Так думал Наум Бариблат.
На Рождество выпал снег. Наум ковырял ногтем изморозь на стекле, когда в дом постучали. Сдвигая сугроб, он рывком распахнул примерзшую дверь. На пороге, как часовые, стояли близнецы с одинаковыми ртами-защёлками, поддерживая густо перевязанное полотно.
Посылка, — выдохнул один.
Р-спишитесь, — протянул бумагу другой.
От кого? — машинально спросил Наум.
Откуда нам знать?
Мы люди м-ленькие.
Наум хотел поздравить гостей с Рождеством, но язык подвернулся:
Что же у вас и имён нет?
Почему нет? — обиженно пропели гости.
Савелий Красножан, — представил товарища первый.
Вик-нтий Черн-брус, — сделал ответный жест второй. У Наума перекосило глаза. Он вспомнил, что весь мир —
офис, из которого никуда не деться.
— Так вы не братья, — пожал он мягкие ладони.
— Мы любовники, — ухмыльнулись они, видя, как Наум отдёрнул руку. И, потянув за верёвку, распоясали полотно.
На Наума уставился заросший щетиной мужчина.
— Зеркало у меня уже есть, — кивнул на темневшее окно Наум, — забирайте назад.
Это нев-зможно, — всплеснул руками Красножан.
Наше дело маленькое, — затянул Чернобрус.
И тут же откланялись. Припав к окну, Наум смотрел на удалявшиеся спины. Снега намело по колено, но гости, взявшись за руки, шли, не оставляя следов.
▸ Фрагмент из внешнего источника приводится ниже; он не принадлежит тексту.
/-- Which slot an operation belongs to: 0 S, 1 V, 2 M, 3 X; 4 a bytecode record, 5 an event (R164, R281). -/
def Instr.tier : Instr → Nat
  | .mov _ _ => 0
  | .li _ _ => 0
  | .lih _ _ => 0
  | .add _ _ _ => 0
  | .addi _ _ _ => 0
  | .sub _ _ _ => 0
  | .mul _ _ _ => 0
  | .mulh _ _ _ _ => 0
  | .div _ _ _ _ => 0
  | .rem _ _ _ _ => 0
  | .and _ _ _ => 0
  | .or _ _ _ => 0
  | .xor _ _ _ => 0
  | .shl _ _ _ => 0
  | .shlImm _ _ _ => 0
  | .shr _ _ _ => 0
  | .shrImm _ _ _ => 0
  | .sra _ _ _ => 0
  | .sraImm _ _ _ => 0
  | .min _ _ _ _ => 0
  | .max _ _ _ _ => 0
  | .sel _ _ _ _ => 0
  | .cmp _ _ _ _ _ => 0
  | .cmpi _ _ _ _ _ => 0
  | .pand _ _ _ _ => 0
  | .por _ _ _ _ => 0
  | .pxor _ _ _ _ => 0
  | .cnarrow _ _ _ => 0
  | .cperm _ _ => 0
  | .cget _ _ _ => 0
  | .ctest _ _ _ _ => 0
  | .mfk _ _ => 0
  | .mtk _ _ => 0
  | .br _ => 0
  | .bri _ => 0
  | .callm _ _ => 0
  | .retm _ => 0
  | .loop _ _ => 0
  | .loopReg _ _ => 0
  | .brloop _ => 0
  | .dispatch _ _ _ _ => 0
  | .endop => 0
  | .svc => 0
  | .trap _ => 0
  | .vadd _ => 1
  | .vsub _ => 1
  | .vmul _ => 1
  | .vfma _ => 1
  | .vmin _ => 1
  | .vmax _ => 1
  | .vclamp _ => 1
  | .vabs _ => 1
  | .vneg _ => 1
  | .vrcp _ => 1
  | .vrsq _ => 1
  | .vexp2 _ => 1
  | .vlog2 _ => 1
  | .vcvt _ => 1
  | .vscale _ => 1
  | .vcmp _ => 1
  | .vsel _ => 1
  | .vand _ => 1
  | .vor _ => 1
  | .vxor _ => 1
  | .vshl _ => 1
  | .vshlImm _ => 1
  | .vshr _ => 1
  | .vshrImm _ => 1
  | .vred _ => 1
  | .vbcast _ => 1
  | .vext _ => 1
  | .vperm _ => 1
  | .viota _ => 1
  | .qand _ => 1
  | .qor _ => 1
  | .qnot _ => 1
  | .tcfg _ _ _ => 2
  | .tzero _ => 2
  | .wload _ _ _ => 2
  | .cbload _ => 2
  | .mxnest _ _ => 2
  | .mxnestImm _ _ _ _ _ => 2
  | .mxgo _ => 2
  | .accrd _ _ _ _ _ _ _ => 2
  | .accwr _ _ _ _ => 2
  | .accz _ _ _ => 2
  | .rtload _ _ _ _ _ _ => 2
  | .rtapply _ _ _ _ _ _ _ _ _ => 2
  | .rtread _ _ _ => 2
  | .rtclr => 2
  | .rtgain => 2
  | .rtwords _ => 2
  | .ptrans _ _ _ _ _ => 2
  | .pgather _ _ _ _ => 2
  | .pred _ _ _ _ _ _ => 2
  | .tcmp _ _ _ _ _ _ => 2
  | .ld _ _ _ _ _ _ => 3
  | .st _ _ _ _ _ _ => 3
  | .lda _ _ _ _ _ _ => 3
  | .stl _ _ _ _ _ _ => 3
  | .vld _ _ _ _ _ => 3
  | .vst _ _ _ _ _ => 3
  | .vlds _ _ _ _ _ _ => 3
  | .vgather _ _ _ _ _ _ => 3
  | .vscatter _ _ _ _ _ _ => 3
  | .tmov _ _ _ _ _ _ => 3
  | .cpyput _ _ _ => 3
  | .rawait _ _ _ => 3
  | .rarel _ _ => 3
  | .rapeek _ _ _ => 3
  | .atom _ _ _ _ _ _ _ _ _ => 3
  | .acas _ _ _ _ _ _ _ _ => 3
  | .fence _ _ _ => 3
  | .ewait _ => 3
  | .barinit _ _ _ _ => 3
  | .bararr _ _ _ _ _ _ => 3
  | .barwait _ _ _ _ _ _ _ => 3
  | .enq _ _ _ => 3
  | .deq _ _ _ => 3
  | .spawn _ _ _ _ => 3
  | .gsplit _ _ _ => 3
  | .gret _ => 3
  | .waitq _ => 3
  | .time _ => 3
  | .waitt _ _ => 3
  | .nop _ _ => 4
  | .setg _ _ _ => 4
  | .setgImm64 _ _ _ => 4
  | .gop _ _ _ _ _ => 4
  | .gopLdt _ _ _ _ => 4
  | .graphLoop _ _ _ _ => 4
  | .endloop _ => 4
  | .graphBr _ _ => 4
  | .brc _ _ _ _ _ => 4
  | .call _ _ => 4
  | .ret _ => 4
  | .halt _ => 4
  | .tdef _ _ _ _ _ _ _ _ => 4
  | .tfree _ _ _ => 4
  | .tview _ _ _ _ => 4
  | .treshape _ _ _ _ => 4
  | .tshard _ _ _ => 4
  | .tplace _ _ _ => 4
  | .tload _ _ _ => 4
  | .tstore _ _ _ _ => 4
  | .tcopy _ _ _ _ => 4
  | .tgatherb _ _ _ _ _ _ => 4
  | .tconcat _ _ _ _ _ => 4
  | .tappend _ _ _ => 4
  | .ttrans _ _ _ _ => 4
  | .matmul _ _ _ _ _ _ => 4
  | .matmulcb _ _ _ _ _ _ _ _ => 4
  | .convOp _ _ _ _ _ _ _ _ _ _ _ => 4
  | .eltw _ _ _ _ _ _ _ _ _ _ => 4
  | .reduce _ _ _ _ _ => 4
  | .softmax _ _ _ _ => 4
  | .norm _ _ _ _ _ _ _ => 4
  | .attn _ _ _ _ _ _ _ _ => 4
  | .embed _ _ _ _ => 4
  | .topk _ _ _ _ _ => 4
  | .argmax _ _ _ => 4
  | .qr _ _ _ _ => 4
  | .lsq _ _ _ _ _ => 4
  | .rotl _ _ _ _ _ => 4
  | .allgather _ _ _ _ _ => 4
  | .redscat _ _ _ _ _ _ => 4
  | .allred _ _ _ _ _ => 4
  | .bcast _ _ _ _ _ => 4
  | .send _ _ _ _ _ => 4
  | .recv _ _ _ _ _ _ => 4
  | .spawnb _ _ _ _ => 4
  | .quiet _ _ => 4
  | .specin _ _ _ _ _ _ _ _ => 4
  | .specoff _ _ => 4
  | .opinstall _ _ _ _ _ => 4
  | .opremove _ _ => 4
  | .syscall _ _ _ => 4
  | .userOperator _ _ _ _ => 4
  | .tileBind _ _ _ => 5
  | .deal _ _ _ => 5
  | .cardHeadCheck _ _ => 5
  | .operatorComplete _ => 5
  | .launch _ => 5
  | .launchStart _ _ => 5
  | .contextSwitch _ => 5
  | .blockedBundleResume _ _ => 5
  | .pboundExceeded _ _ => 5
  | .eviction _ _ => 5
  | .evictedContextResume _ _ _ => 5
  | .priorityAging _ => 5
  | .checkpointStop _ _ => 5
  | .regionResume _ _ _ => 5
  | .devicePreemptionRequest _ _ => 5
  | .pageTableWalk _ _ _ _ => 5
  | .engineCommandStart _ _ => 5
  | .engineCommandComplete _ _ _ => 5
  | .swap _ => 5
  | .sdctlKindAll _ _ => 5
  | .sdctlKindCtx _ _ => 5
  | .sdctlKindCtxRange _ _ => 5
  | .sdctlKindGlobalRange _ _ => 5
  | .sdctlKindUnion _ _ => 5
  | .shootdownAcknowledge _ => 5
  | .psdctlKindAll _ => 5
  | .psdctlKindCtx _ => 5
  | .psdctlKindCtxRange _ => 5
  | .psdctlKindGlobalRange _ => 5
  | .psdctlKindUnion _ => 5
  | .packageShootdownAcknowledge => 5
  | .rpre _ => 5
  | .fresRetry _ => 5
  | .fresFail _ => 5
  | .trapRecordDelivery _ => 5
  | .faultRingRetry _ => 5
  | .uncorrectableMemoryError _ _ _ _ => 5
  | .queueMap _ _ => 5
  | .queueUnmap _ _ => 5
  | .queueSleep _ _ => 5
  | .qcfgUpdate _ _ _ => 5
  | .unmapSave _ _ => 5
  | .qwake _ _ _ => 5
  | .qsigWake _ _ _ => 5
  | .svcreq _ _ => 5
  | .serviceHandlerEntry _ _ => 5
  | .serviceDeadlinePMark _ _ => 5
  | .serviceDeadlineTrap _ _ => 5
  | .svcres _ => 5
  | .grval _ _ => 5
  | .ctxcreate _ => 5
  | .ctxsuspend _ => 5
  | .ctxsuspendComplete _ => 5
  | .ctxresume _ => 5
  | .ctxdestroy _ => 5
  | .ctxheap _ => 5
  | .ctxmsi _ => 5
  | .regcreate _ => 5
  | .regdestroy _ => 5
  | .cqcreate _ => 5
  | .cqdestroy _ => 5
  | .ringmsi _ => 5
  | .pkgring _ => 5
  | .islandLevelChange _ _ => 5
  | .islandChangeDone _ => 5
  | .mmioRegisterWrite _ _ => 5
  | .copy _ => 5
  | .reducingCopy _ => 5
  | .subscribe _ => 5
  | .subscribeTileFill _ => 5
  | .drain _ => 5
  | .drainSlotWrite _ => 5
  | .copyPacketComplete _ => 5
  | .ringHeaderWatch _ => 5
  | .routeTrafficApply _ _ => 5
  | .inboundPostedWrite _ _ _ => 5
  | .inboundRead _ _ _ => 5
  | .inboundMsi _ _ _ => 5
  | .borrowRefill _ _ => 5
  | .combinerIdleFlush _ _ => 5
  | .flushProbe _ _ => 5
  | .closeNotice _ _ => 5
  | .gravityFlushArrival _ => 5
  | .historyUpdate _ _ _ => 5
  | .downstreamSpeculation _ => 5
  | .specCommit _ => 5
  | .specSquash _ => 5
  | .linkFailureRecovery _ => 5
  | .coldStart _ _ => 5
  | .warmStart _ => 5
  | .dieJoinService _ => 5
  | .reducedServiceEnd => 5
  | .getVersion => 5
  | .getCapabilities _ => 5
  | .negotiateAlgorithms _ => 5
  | .getDigests => 5
  | .getCertificate _ _ _ => 5
  | .challenge _ _ => 5
  | .getMeasurements _ _ => 5
  | .claim _ _ => 5
  | .claimWindowExpiry => 5
  | .heartbeat => 5
  | .heartbeatTimeout => 5
  | .powerLimit _ => 5
  | .illegalOpcode _ => 5
  | .bytecodeIllegalOpcode _ => 5
  | .emptyBundle => 5
  | .variableLatencyResult _ _ _ => 5
  | .storeAcknowledged _ => 5
  | .powerLoss => 5
  | .coreIslandPowerGating _ => 5
  | .debuggerHalt _ => 5
  | .debuggerHaltEnd _ => 5
  | .thermalAlert _ => 5
  | .watchdog => 5
  | .pciePortEvent _ => 5
  | .ethernetUalinkPortEvent _ => 5
  | .rexit _ => 5

end Sys2Proof
end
Овальное, в деревянном окладе зеркало было ледяным, но когда Наум его тронул, расхохоталось, будто от щекотки.
У Наума подпрыгнуло сердце.
— Значит, меня услышали?
— Слышат даже тех, кто себя не слышит! — подмигнуло ему отражение. — Только все врут — просят, чего самим не нужно.
— А я?
— Ты был искренним и заслужил. Теперь всё — в твоих руках!
Бариблат пожал плечами.
— Но я хочу, чтобы всё изменилось.
— Всё не получится: можно изменять либо себя, либо мир.
«Изменять себя — значит изменить себе, — почесал затылок Наум, — а я и так перестал быть собой». И выбрал «мир». Так Наум Бариблат стал Богом.
Раскачиваясь на стуле, он теперь часами сидел перед зеркалом, рискуя просмотреть в нём дырку, и у него установилась незримая связь с происходящим за его амальгамой. Он распоряжался судьбами зазеркалья, в котором, как во сне, умещался весь мир. Бариблат видел утопающие в ненависти города, видел силу сильных и немощь слабых, видел супругов, у которых были общие дети, но разные кошельки, видел ложь, предательство, измену, видел себя, сидящего перед зеркалом, видел эпидемии, голод, багровую, как кровь, луну, видел горящие глаза убийцы и другие глаза — тигра, раздирающего оленя. «Снаружи дом не оценить, — опять подумалось ему. — И Господь, придя в Палестину, глянул на мироздание изнутри и, сгорая от стыда, пошёл на Голгофу».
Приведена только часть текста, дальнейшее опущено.